Saturday, April 11, 2015

bpy27. Counting Letters of a biological sequence

We use the createRecords function, that we had used in the last example, by using an appropriate import.


We also define a new function, count, which will count unique letters and return their number of occurrences. This function, in turn, can be used by other modules if they import it.


In the function count, we try to add 1 to number already there, for the appropriate dictionary entry. Should that entry not exist, it is created and set to 1.

# bpy27.py
from __future__ import print_function, division
from bpy26 import createRecords

def count(seq):
    count = {}
    for i in seq:
        try: count[i] = count[i] + 1
        except: count[i] = 1
    return count
    
if __name__ == '__main__':
    records = createRecords('data')
    for record in records:
        print('Entry Name:',record.entry_name)
        print('Sequence counts:')
        print(count(record.sequence))

#Entry Name: IGF1R_HUMAN
#Sequence counts:
#{'A': 72, 'C': 44, 'E': 113, 'D': 62, 'G': 91, 'F': 47,
# 'I': 73, 'H': 23, 'K': 69, 'M': 39, 'L': 116, 'N': 85,
# 'Q': 35, 'P': 81, 'S': 97, 'R': 80, 'T': 69, 'W': 21,
# 'V': 87, 'Y': 63}
#Entry Name: IGF1R_MOUSE
#Sequence counts:
#{'A': 68, 'C': 44, 'E': 114, 'D': 63, 'G': 91, 'F': 48,
# 'I': 73, 'H': 24, 'K': 67, 'M': 40, 'L': 115, 'N': 87,
# 'Q': 36, 'P': 83, 'S': 92, 'R': 82, 'T': 73, 'W': 22,
# 'V': 90, 'Y': 61}

Wednesday, April 8, 2015

bpy26. Parsing SwissProt files using Biopython

In the last example, we saved the insulin proteins to 'data' subfolder.

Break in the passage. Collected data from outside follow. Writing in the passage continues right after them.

-- ==== Sys2Proof/Tests/Slice0.lean ====
section
/-!
SUPPORT. Tests of the model: what WellFormed refuses, the decoding of one written-out word for every constructor, single steps
taken from the vectors of spec/95_test_vectors.md, the assembler on the lines of the spec, and for every obligation with
hypotheses a witness that meets them. Every expected value comes from the spec.
-/

namespace Sys2Proof.Tests

open Sys2Proof Sys2Proof.Machine

/-! ### Helpers -/

/-- The state after reset with `pc`, F, the given registers, memory words and interrupt stack, and an instruction's words at
`pc`. -/
def start (pc : Addr) (f : Flags) (regs : List (Reg × Word)) (cells : List (Addr × Word)) (words : List Word)
    (stack : List Addr) : State :=
  let s : State := { State.reset with pc := pc, f := f, istack := stack }
  let s := regs.foldl (fun t x => t.writeReg x.1 x.2) s
  let s := cells.foldl (fun t x => t.writeWord x.1 x.2) s
  match words with
  | [] => s
  | [w1] => s.writeWord pc w1
  | w1 :: w2 :: _ => (s.writeWord pc w1).writeWord (pc + 1) w2

/-- A step answers a next state with this `pc`, F, registers, memory words and interrupt stack. -/
def gives (s : State) (pc : Addr) (f : Flags) (regs : List (Reg × Word)) (cells : List (Addr × Word))
    (stack : List Addr) : Bool :=
  match step s with
  | .next t => t.pc == pc && t.f == f && regs.all (fun x => t.readReg x.1 == x.2)
      && cells.all (fun x => t.readWord x.1 == x.2) && t.istack == stack
  | _ => false

/-- A step stops with this fault. -/
def faults (s : State) (e : Fault) : Bool :=
  match step s with
  | .fault e' => e' == e
  | _ => false

/-! ### Well-formedness: one ill-formed term for each check (R128, log entry 9) -/

theorem test_wellFormed_refuses_rts_as_jmp : wellFormed (.jmpPair .rh .rl) = false := by decide
theorem test_wellFormed_refuses_cmp_as_sbc : wellFormed (.sbcRegs .a .b .z) = false := by decide
theorem test_wellFormed_refuses_cmp_literal : wellFormed (.sbcLit .a 5 .z) = false := by decide
theorem test_wellFormed_refuses_cmp_literal_first : wellFormed (.sbcLitRev .a 5 .z) = false := by decide
theorem test_wellFormed_refuses_jrl_register : wellFormed (.jcdReg .aw .a) = false := by decide
theorem test_wellFormed_refuses_jrl_short : wellFormed (.jcdLit7 .aw 5) = false := by decide
theorem test_wellFormed_refuses_jrl_long : wellFormed (.jcdMask 0 5) = false := by decide

/-! ### One word for every constructor, bit by bit -/

/-- `MOV A > $B:C`, words `4409`. -/
theorem test_decode_movRegHi : decodeWords [0b0100010000001001] = .ok (.movRegHi false true .a .c .b) := by decide

/-- `MOV $A:RL > B`, words `4A50`. -/
theorem test_decode_movHiReg : decodeWords [0b0100101001010000] = .ok (.movHiReg true false .b .rl .a) := by decide

/-- `MOV 528 > $A:B`, words `4504 0210`. -/
theorem test_decode_movLitHi : decodeWords [0b0100010100000100, 0b0000001000010000] = .ok (.movLitHi false true .b .a 0x0210#16) := by decide

/-- `MOV C > $0x2004`, words `470B 2004`. -/
theorem test_decode_movHiLit : decodeWords [0b0100011100001011, 0b0010000000000100] = .ok (.movHiLit false .c .z 0x2004#16) := by decide

/-- `MOV PC > RH:RL`, words `50D1`. -/
theorem test_decode_movLargePair : decodeWords [0b0101000011010001] = .ok (.movLargePair .pc .rh .rl) := by decide

/-- `MOV A:B > PC`, words `5214`. -/
theorem test_decode_movPairLarge : decodeWords [0b0101001000010100] = .ok (.movPairLarge .pc .a .b) := by decide

/-- `MOV $0x12:A > $0x34:B`, words `5107 1234`. -/
theorem test_decode_movBytes : decodeWords [0b0101000100000111, 0b0001001000110100] = .ok (.movBytes true true .a .b 0x12#8 0x34#8) := by decide

/-- `MOV $0x123456 > SP`, words `7912 3456`. -/
theorem test_decode_movLoad24 : decodeWords [0b0111100100010010, 0b0011010001010110] = .ok (.movLoad24 .sp 0x123456#24) := by decide

/-- `MOV RL > $0xFF0000`, words `67FF 0000`. -/
theorem test_decode_movStore24 : decodeWords [0b0110011111111111, 0b0000000000000000] = .ok (.movStore24 .rl 0xff0000#24) := by decide

/-- `MOV 200 > B`, words `68C8`. -/
theorem test_decode_movLit8 : decodeWords [0b0110100011001000] = .ok (.movLit8 .b 0xc8#8) := by decide

/-- `PSH A`, words `580F`. -/
theorem test_decode_pshReg : decodeWords [0b0101100000001111] = .ok (.pshReg .a) := by decide

/-- `PSH PH:PL`, words `58DC`. -/
theorem test_decode_pshPair : decodeWords [0b0101100011011100] = .ok (.pshPair .ph .pl) := by decide

/-- `PSH 0x1234`, words `5B00 1234`. -/
theorem test_decode_pshLit16 : decodeWords [0b0101101100000000, 0b0001001000110100] = .ok (.pshLit16 0x1234#16) := by decide

/-- `PSH 7`, words `5A07`. -/
theorem test_decode_pshLit8 : decodeWords [0b0101101000000111] = .ok (.pshLit8 0x07#8) := by decide

/-- `POP A`, words `5C0F`. -/
theorem test_decode_popReg : decodeWords [0b0101110000001111] = .ok (.popReg .a) := by decide

/-- `POP PH,PL`, words `5CDC`. -/
theorem test_decode_popPair : decodeWords [0b0101110011011100] = .ok (.popPair .ph .pl) := by decide

/-- `JMP $A`, words `8000`. -/
theorem test_decode_jmpReg : decodeWords [0b1000000000000000] = .ok (.jmpReg .a) := by decide

/-- `JMP $B:C`, words `9018`. -/
theorem test_decode_jmpPair : decodeWords [0b1001000000011000] = .ok (.jmpPair .b .c) := by decide

/-- `JMP $B:0x1000`, words `9910 1000`. -/
theorem test_decode_jmpRegLit : decodeWords [0b1001100100010000, 0b0001000000000000] = .ok (.jmpRegLit .b 0x1000#16) := by decide

/-- `JMP $0x0002:B`, words `9B10 0002`. -/
theorem test_decode_jmpLitReg : decodeWords [0b1001101100010000, 0b0000000000000010] = .ok (.jmpLitReg .b 0x0002#16) := by decide

/-- `JMP $0x123456`, words `8912 3456`. -/
theorem test_decode_jmpLit24 : decodeWords [0b1000100100010010, 0b0011010001010110] = .ok (.jmpLit24 0x123456#24) := by decide

/-- `JSR $A`, words `8400`. -/
theorem test_decode_jsrReg : decodeWords [0b1000010000000000] = .ok (.jsrReg .a) := by decide

/-- `JSR $RH:RL`, words `94D0`. -/
theorem test_decode_jsrPair : decodeWords [0b1001010011010000] = .ok (.jsrPair .rh .rl) := by decide

/-- `JSR $B:0x1000`, words `9D10 1000`. -/
theorem test_decode_jsrRegLit : decodeWords [0b1001110100010000, 0b0001000000000000] = .ok (.jsrRegLit .b 0x1000#16) := by decide

/-- `JSR $0x0002:B`, words `9F10 0002`. -/
theorem test_decode_jsrLitReg : decodeWords [0b1001111100010000, 0b0000000000000010] = .ok (.jsrLitReg .b 0x0002#16) := by decide

/-- `JSR $0xFF002A`, words `8DFF 002A`. -/
theorem test_decode_jsrLit24 : decodeWords [0b1000110111111111, 0b0000000000101010] = .ok (.jsrLit24 0xff002a#24) := by decide

/-- `JCD ZE A`, words `B280`. -/
theorem test_decode_jcdReg : decodeWords [0b1011001010000000] = .ok (.jcdReg (.flag .ze) .a) := by decide

/-- `JCD ZE 5`, words `B205`. -/
theorem test_decode_jcdLit7 : decodeWords [0b1011001000000101] = .ok (.jcdLit7 (.flag .ze) 0x05#7) := by decide

/-- `JCD CA,ZE 100`, words `B103 0064`. -/
theorem test_decode_jcdMask : decodeWords [0b1011000100000011, 0b0000000001100100] = .ok (.jcdMask 0x03#5 0x0064#16) := by decide

/-- `JCC CA B`, words `A090`. -/
theorem test_decode_jccReg : decodeWords [0b1010000010010000] = .ok (.jccReg .ca .b) := by decide

/-- `JCC ZE -4`, words `A27C`. -/
theorem test_decode_jccLit7 : decodeWords [0b1010001001111100] = .ok (.jccLit7 .ze 0x7c#7) := by decide

/-- `JCC ZE 24`, words `A102 0018`. -/
theorem test_decode_jccMask : decodeWords [0b1010000100000010, 0b0000000000011000] = .ok (.jccMask 0x02#5 0x0018#16) := by decide

/-- `JCN ZE,!CA -4`, words `A5FC 0201`. -/
theorem test_decode_jcn : decodeWords [0b1010010111111100, 0b0000001000000001] = .ok (.jcn 0xfc#8 0x02#5 0x01#5) := by decide

/-- `ADD A,B > C`, words `E006`. -/
theorem test_decode_addRegs : decodeWords [0b1110000000000110] = .ok (.addRegs .a .b .c) := by decide

/-- `ADC AA,AB > AC`, words `EAC6`. -/
theorem test_decode_adcRegs : decodeWords [0b1110101011000110] = .ok (.adcRegs .aa .ab .ac) := by decide

/-- `SUB A,B > C`, words `F006`. -/
theorem test_decode_subRegs : decodeWords [0b1111000000000110] = .ok (.subRegs .a .b .c) := by decide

We have a function that takes one parameter, the subfolder where *.txt files are stored, each corresponding to a UniProtKB text record.

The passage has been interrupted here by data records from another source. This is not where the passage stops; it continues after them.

-- ==== Sys2Proof/Machine/Script.lean ====
section
/-! DEFINITION. The host script: every statement as the bus accesses it expands to
(30_encoding.md R86, R88 to R92). -/

namespace Sys2Proof.Machine

/-- A 32-bit write at an offset (30_encoding.md R86). -/
def busWrite (off : Nat) (v : Word) : Input := .write .w32 (BitVec.ofNat 14 off) v

/-- A 32-bit read at an offset (30_encoding.md R86). -/
def busRead (off : Nat) : Input := .read .w32 (BitVec.ofNat 14 off)

/-- `CMD <mnemonic>`: a write of the mnemonic's encoding to CMD (30_encoding.md R86). -/
def issue (n : CmdName) : Input := busWrite (regOffset .cmd) (encode (commandOf n))

/-- The seed word k of 32 seed bytes (30_encoding.md R89). -/
def seedWord (bytes : List Byte) (k : Nat) : Word :=
  wordOfBytes (bytes.getD (4 * k) 0) (bytes.getD (4 * k + 1) 0) (bytes.getD (4 * k + 2) 0)
    (bytes.getD (4 * k + 3) 0)

/-- The bus accesses of a statement, in order (30_encoding.md R86, R89 to R92). -/
def expand : HostStmt → List Input
  | .wr r v => [busWrite (regOffset r) (wrap32 v)]
  | .wrS i v => [busWrite (sOffset i) (wrap32 v)]
  | .wrU i v => [busWrite (uOffset i) (wrap32 v)]
  | .rd r => [busRead (regOffset r)]
  | .rdS i => [busRead (sOffset i)]
  | .rdU i => [busRead (uOffset i)]
  | .cmd n => [issue n]
  | .seed bytes => (List.finRange 8).map fun k => busWrite (regOffset (.seed k)) (seedWord bytes k)
  | .rdResult => [busRead (regOffset .resultLo), busRead (regOffset .resultHi)]
  | .run n => [issue n, .wait]
  | .wait => [.wait]

/-- The bus accesses of a host program (30_encoding.md R86): one statement after the other. -/
def expandProgram (p : List HostStmt) : List Input := p.flatMap expand

/-- The machine with a host program still to run: the host's accesses come from outside the block
(log entry 1). -/
def withProgram (p : List HostStmt) (s : State) : State :=
  { s with env := { s.env with inputs := s.env.inputs ++ expandProgram p } }

end Sys2Proof.Machine
end

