/-! ## Host accesses -/

/-- What each offset of the register map holds (10_state.md R21), in any state of the block. -/
def Obligations.EachRegisterIsHeldAtItsOffset : Prop :=
  ∀ b : Block,
    held b 0x000 = 0x4E545053 ∧ held b 0x004 = 0x02BD02BD ∧ held b 0x008 = 0 ∧
    held b 0x00C = statusWord b ∧ held b 0x010 = 0 ∧ held b 0x014 = b.degree ∧
    held b 0x018 = b.dlabel ∧ (∀ k : Fin 8, held b (0x020 + 4 * k.val) = b.seed[k]) ∧
    held b 0x040 = b.resultLo ∧ held b 0x044 = b.resultHi ∧ held b 0x048 = b.sDeg ∧
    held b 0x04C = b.sMod ∧ held b 0x050 = b.uDeg ∧ held b 0x054 = b.uMod ∧
    (∀ i, i < 701 → held b (0x1000 + 4 * i) = Memory.read b.sCells i) ∧
    (∀ i, i < 701 → held b (0x2000 + 4 * i) = Memory.read b.uCells i) ∧
    ∀ o, o % 4 = 0 → ReservedOffset o → held b o = 0

/-- STATUS (10_state.md R25): its fields, and what a write of it does, BUSY or not. -/
def Obligations.StatusFieldsAndWrites : Prop :=
  (∀ b : Block,
    (statusWord b).getLsbD 0 = (b.phase == .busy) ∧ (statusWord b).getLsbD 1 = b.err ∧
    (statusWord b).getLsbD 2 = b.haz ∧ (statusWord b).getLsbD 3 = false ∧
    (statusWord b).extractLsb' 4 4 = errCodeBits b.errCode ∧
    ∀ k, 8 ≤ k → (statusWord b).getLsbD k = false) ∧
  ∀ (s : State) (off : Offset) (v : Word), HostNext s (.write .w32 off v) → off.toNat = 0x00C →
    (v.getLsbD 2 = true → Performs s { s.blk with haz := false }) ∧
    (v.getLsbD 2 = false → Performs s s.blk)

/-- Reads (70_reset_and_hazards.md R240, 20_memory.md R66): a read changes nothing of the block and
returns one word, which is the word held unless the block is BUSY and the offset is one of RESULT,
the tags or the cells; then it is any word. -/
def Obligations.ReadsReturnTheHeldWordAndChangeNothing : Prop :=
  ∀ (s : State) (off : Offset), HostNext s (.read .w32 off) → Answered off →
    ∃ t v, step s = .next t ∧ t.blk = s.blk ∧ t.env.replies = v :: s.env.replies ∧
      t.env.inputs = s.env.inputs.tail ∧
      (s.blk.phase = .idle ∨ ¬ UnstableOffset off.toNat → v = held s.blk off.toNat) ∧
      (off.toNat = 0x008 ∨ off.toNat = 0x010 → v = 0)

/-- CMD (10_state.md R26): accepted when BUSY = 0 and ERR = 0, whatever the word; dropped with HAZ
set otherwise; reads 0. -/
def Obligations.CommandWriteIsAcceptedWhenIdleAndNoError : Prop :=
  (∀ (s : State) (off : Offset) (v : Word), HostNext s (.write .w32 off v) → off.toNat = 0x010 →
    (s.blk.phase = .idle ∧ s.blk.err = false →
      Performs s { s.blk with phase := .busy, lcmd := v }) ∧
    (¬ (s.blk.phase = .idle ∧ s.blk.err = false) → Performs s { s.blk with haz := true })) ∧
  ∀ b : Block, held b 0x010 = 0

/-- The hazards H1 to H4 (70_reset_and_hazards.md R241): the access is dropped and sets HAZ, which
stays set until STATUS is written with bit 2 = 1 or a reset occurs. -/
def Obligations.HazardousWritesAreDroppedAndRecorded : Prop :=
  (∀ (s : State) (off : Offset) (v : Word), HostNext s (.write .w32 off v) → off.toNat % 4 = 0 →
    (off.toNat = 0x010 ∧ s.blk.phase = .busy) ∨
    (off.toNat = 0x010 ∧ s.blk.err = true) ∨
    (StoredOffset off.toNat ∧ s.blk.phase = .busy) ∨
    (DegreeOffset off.toNat ∧ 701 < v.toNat) →
      Performs s { s.blk with haz := true }) ∧
  ∀ s t : State, s.blk.haz = true → step s = .next t →
    t.blk.haz = true ∨ ∃ i, s.env.inputs.head? = some i ∧
      (IsReset i ∨ ∃ off v, i = .write .w32 off v ∧ off.toNat = 0x00C ∧ v.getLsbD 2 = true)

We could have given our files a different extension during saving, for example .dat or .swiss which would require that term in the list comprehension. We do not have to have a filter term if only UniProtKB records are in the subfolder; in this case we have fils = os.listdir(fol)

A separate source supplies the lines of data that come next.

/-- The word LIFT stores for U cell `i` holds the cell's lifted integer (41_conversion.md R123). -/
theorem liftWord_uCell (b : Block) (i : Nat) :
    liftWord b.uMod (Memory.read b.uCells i) = BitVec.ofInt 32 (lifted b i) := by
  have htest : 2 * (uNat b i : Int) ≤ b.uMod.toNat ↔ 2 * uNat b i ≤ b.uMod.toNat := by omega
  exact congrArg (BitVec.ofInt 32) (if_congr htest rfl rfl)

/-- Settles O18: the S buffer is the list of lifted words, read cell by cell. -/
theorem liftWritesTheLiftedCells : Obligations.LiftWritesTheLiftedCells := by
  refine ⟨rfl, fun s => ⟨_, exec_lift s, rfl, fun i hi => ?_, rfl, rfl⟩⟩
  rw [← liftWord_uCell]
  exact read_ofList_map_words hi _ _ _

/-- Settles O19: the U buffer is the list of downed words, read cell by cell; `downCoeff` of the
cell is the statement's own formula. -/
theorem downWritesTheUnsignedCells : Obligations.DownWritesTheUnsignedCells :=
  ⟨rfl, fun s => ⟨_, exec_down s, rfl, fun _ hi => read_ofList_map_words hi _ _ _, rfl, rfl⟩⟩

/-! ## O20: the inverse law on integers -/

section Integers

variable {u v q : Int}

theorem liftCoeff_of_le (h : 2 * u ≤ q) : liftCoeff u q = u := if_pos h

theorem liftCoeff_of_lt (h : q < 2 * u) : liftCoeff u q = u - q := if_neg (not_le.mpr h)

theorem downCoeff_of_nonneg (h : 0 ≤ v) : downCoeff v q = v := if_pos h

theorem downCoeff_of_neg (h : v < 0) : downCoeff v q = v + q := if_neg (not_le.mpr h)

/-- `lift` maps [0, q) into (-q/2, q/2] (41_conversion.md R122). -/
theorem liftCoeff_centred (h0 : 0 ≤ u) (hq : u < q) :
    -q < 2 * liftCoeff u q ∧ 2 * liftCoeff u q ≤ q := by
  rcases le_or_gt (2 * u) q with h | h
  · rw [liftCoeff_of_le h]
    omega
  · rw [liftCoeff_of_lt h]
    omega

/-- `down` maps (-q/2, q/2] into [0, q) (41_conversion.md R122). -/
theorem downCoeff_unsigned (hlo : -q < 2 * v) (hhi : 2 * v ≤ q) :
    0 ≤ downCoeff v q ∧ downCoeff v q < q := by
  rcases le_or_gt 0 v with h | h
  · rw [downCoeff_of_nonneg h]
    omega
  · rw [downCoeff_of_neg h]
    omega

/-- R122 (a): a coefficient is lifted by subtracting q exactly when the result is negative. -/
theorem downCoeff_liftCoeff (h0 : 0 ≤ u) (hq : u < q) : downCoeff (liftCoeff u q) q = u := by
  rcases le_or_gt (2 * u) q with h | h
  · rw [liftCoeff_of_le h, downCoeff_of_nonneg h0]
  · rw [liftCoeff_of_lt h, downCoeff_of_neg (by omega), sub_add_cancel]

/-- R122 (b): a coefficient is downed by adding q exactly when the result is above q/2. -/
theorem liftCoeff_downCoeff (hlo : -q < 2 * v) (hhi : 2 * v ≤ q) :
    liftCoeff (downCoeff v q) q = v := by
  rcases le_or_gt 0 v with h | h
  · rw [downCoeff_of_nonneg h, liftCoeff_of_le hhi]
  · rw [downCoeff_of_neg h, liftCoeff_of_lt (by omega), add_sub_cancel_right]
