/-- Every readable byte exists: an idle block lists each space up to its length (R54, R55). -/
theorem BlockInv.readable_listed {s : State} (hs : BlockInv s) {sp : HostSpace} {k : Nat} (hk : k < readableLength sp s) :
    (storeRead (spaceMemory sp s) k).isSome = true := by
  cases sp with
  | out =>
    obtain ⟨hb, -, hlt⟩ := (lt_readableLength_out_iff k s).1 hk
    exact ((hs.idle hb).1.stream.out_listed k).2 hlt
  | pbuf =>
    obtain ⟨hb, -, hlt⟩ := (lt_readableLength_pbuf_iff k s).1 hk
    exact ((hs.idle hb).2.pbuf_listed k).2 hlt

/-- The host's read of a readable byte answers, and gives the byte that is there. -/
theorem BlockInv.hostMemRead_one {s : State} (hs : BlockInv s) {sp : HostSpace} {k : Nat} (hk : k < readableLength sp s) :
    ∃ b, storeRead (spaceMemory sp s) k = some b ∧ hostMemRead sp k 1 s = some b.toNat := by
  obtain ⟨b, hread⟩ := Option.isSome_iff_exists.1 (hs.readable_listed hk)
  exact ⟨b, hread, (hostMemRead_one_eq_some_iff sp k _ s).2 ⟨hk, b, hread, rfl⟩⟩

/-- Settles O58: a read that answers is of a readable byte, and under the invariant every readable byte is there to answer. -/
theorem hostReadsOnlyValidBytes : Obligations.HostReadsOnlyValidBytes := by
  unfold Obligations.HostReadsOnlyValidBytes
  refine ⟨fun k v s h => ?_, fun j v s h => ?_, fun k s hs hb hv hk => ?_, fun j s hs hb hv hj => ?_⟩
  · exact (lt_readableLength_out_iff k s).1 ((hostMemRead_one_eq_some_iff .out k v s).1 h).1
  · exact (lt_readableLength_pbuf_iff j s).1 ((hostMemRead_one_eq_some_iff .pbuf j v s).1 h).1
  · exact hs.hostMemRead_one ((lt_readableLength_out_iff k s).2 ⟨hb, hv, hk⟩)
  · exact hs.hostMemRead_one ((lt_readableLength_pbuf_iff j s).2 ⟨hb, hv, hj⟩)

end Sys2Proof.Machine
end

section
/-! The command word as fields and the decoder by opcode (`30_encoding.md` R84 to R88, R93): one equation per opcode, and that
the encoder is the decoder's inverse on both sides. -/

namespace Sys2Proof.Machine

/-! ### The two fields of a word and the four channels of a colour -/

@[simp] theorem opField_append (op : BitVec 8) (arg : BitVec 32) : opField (op ++ arg) = op :=
  BitVec.extractLsb'_append_eq_left

@[simp] theorem argField_append (op : BitVec 8) (arg : BitVec 32) : argField (op ++ arg) = arg :=
  BitVec.extractLsb'_append_eq_right

/-- A word is its opcode over its argument (R84). -/
theorem opField_append_argField (cw : CommandWord) : opField cw ++ argField cw = cw :=
  BitVec.extractLsb'_append_extractLsb'

theorem opField_toNat (cw : CommandWord) : (opField cw).toNat = cw.toNat / 2 ^ 32 := by
  have := cw.isLt
  rw [opField, extract_toNat]
  omega

theorem argField_toNat (cw : CommandWord) : (argField cw).toNat = cw.toNat % 2 ^ 32 := by
  rw [argField, extract_toNat, Nat.pow_zero, Nat.div_one]

/-- The opcode of a word as a number. -/
theorem opField_eq_iff (cw : CommandWord) (op : BitVec 8) : opField cw = op ↔ cw.toNat / 2 ^ 32 = op.toNat := by
  rw [← BitVec.toNat_inj, opField_toNat]

/-- Every word has one of the five opcodes of R90 or a reserved one. -/
theorem opField_cases (cw : CommandWord) :
    opField cw = 0x01#8 ∨ opField cw = 0x02#8 ∨ opField cw = 0x03#8 ∨ opField cw = 0x04#8 ∨ opField cw = 0x05#8 ∨
      (cw.toNat / 2 ^ 32 = 0 ∨ 6 ≤ cw.toNat / 2 ^ 32) := by
  simp only [opField_eq_iff, BitVec.toNat_ofNat]
  omega

/-- A field as the number its bits spell (R89). -/
theorem extract_eq_ofNat {n : Nat} (v : BitVec n) (lo len : Nat) :
    v.extractLsb' lo len = BitVec.ofNat len (v.toNat / 2 ^ lo) := by
  rw [BitVec.extractLsb', Nat.shiftRight_eq_div_pow]

/-- The channels of a colour word as the numbers its bytes spell (R80). -/
theorem trueColorOfWord_eq (v : BitVec 32) :
    trueColorOfWord v = ⟨BitVec.ofNat 8 v.toNat, BitVec.ofNat 8 (v.toNat / 2 ^ 8), BitVec.ofNat 8 (v.toNat / 2 ^ 16),
      BitVec.ofNat 8 (v.toNat / 2 ^ 24)⟩ := by
  simp only [trueColorOfWord, extract_eq_ofNat, Nat.pow_zero, Nat.div_one]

Several attributes are printed of the records.

# bpy26.py
from __future__ import print_function, division
import os 
from Bio import SwissProt

def createRecords(fol):
    records = []
    fils = [fil for fil in os.listdir(fol) if fil.endswith('.txt')]
    for fil in fils:
        handle = open(fol + '/' + fil)
        record = SwissProt.read(handle)
        records.append(record)
        handle.close()
    return records

if __name__ == '__main__':
    records = createRecords('data')
    for record in records:
        print('Entry Name:',record.entry_name)
        print('Organism:',record.organism)
        print('Length:',record.sequence_length)
        first_crossref = record.cross_references[0]
        print('First cross ref:')
        for i in first_crossref:
            print('\t',i)
        print()
    
#Entry Name: IGF1R_HUMAN
#Organism: Homo sapiens (Human).
#Length: 1367
#First cross ref:
#         EMBL
#         X04434
#         CAA28030.1
#         -
#         mRNA
#
#Entry Name: IGF1R_MOUSE
#Organism: Mus musculus (Mouse).
#Length: 1373
#First cross ref:
#         EMBL
#         AF056187
#         AAC12782.1
#         -
#         mRNA

Tuesday, April 7, 2015

bpy25. Saving Proteins from UniProtKB using Biopython

We save insulin proteins, from the protein database UniProtKB, for both human and mouse.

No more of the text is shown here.